The consensus: if innovators are talking about it, we’re reporting it. A news story is unlikely to contain the details needed for intellectual theft, and it could well inspire someone else to build upon that idea.
The journalists were thrilled by Amol’s presentation on shooting effective video. The biggest plus was that he could demonstrate how to get great results from minimal equipment.
Me? I edited. A lot.
Quite often, three or four reporters watched over my shoulder as I worked on their colleague’s story. As soon as I finished, another would give me a story and say, “Do that to mine.” It was an experience that in terms of satisfaction surpassed even Kamwendo’s thumbs up to our team.
I asked the journalists to send me links to their work. Some of them are radio journalists, so I hope to get their audio files. We’ll post them on The Food Fix as they allow.

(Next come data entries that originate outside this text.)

-- ==== Sys2Proof/Machine/RegNames.lean ====
section
/-! DEFINITION. Names for the registers' offsets and fields, as the spec's register tables give them. -/

namespace Sys2Proof.Machine

/-- A field of a register: offset, high and low bit. -/
structure Fld where
  off : Nat
  hi : Nat
  lo : Nat
deriving DecidableEq, Repr

namespace Reg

The week that ended just in time for me to move on alone to the next challenge in Rwanda.
And now ahead of me is another challenge with the potato experts in Peru.
Meanwhile, I just heard from a radio reporter in Malawi. She sent me the audio files of three stories for a radio station claiming four million listeners. She said we can use them on The Food Fix.
She adds: “And by the way, would (you) also entertain further stories with a touch of nutrition, agriculture and food security on your news website? Please let me know.”
Score.
David Paulson is the editor of The Food Fix and senior associate director of Michigan State University’s Knight Center for Environmental Journalism and director of the translational scholars program at the Global Center for Food Systems Innovation.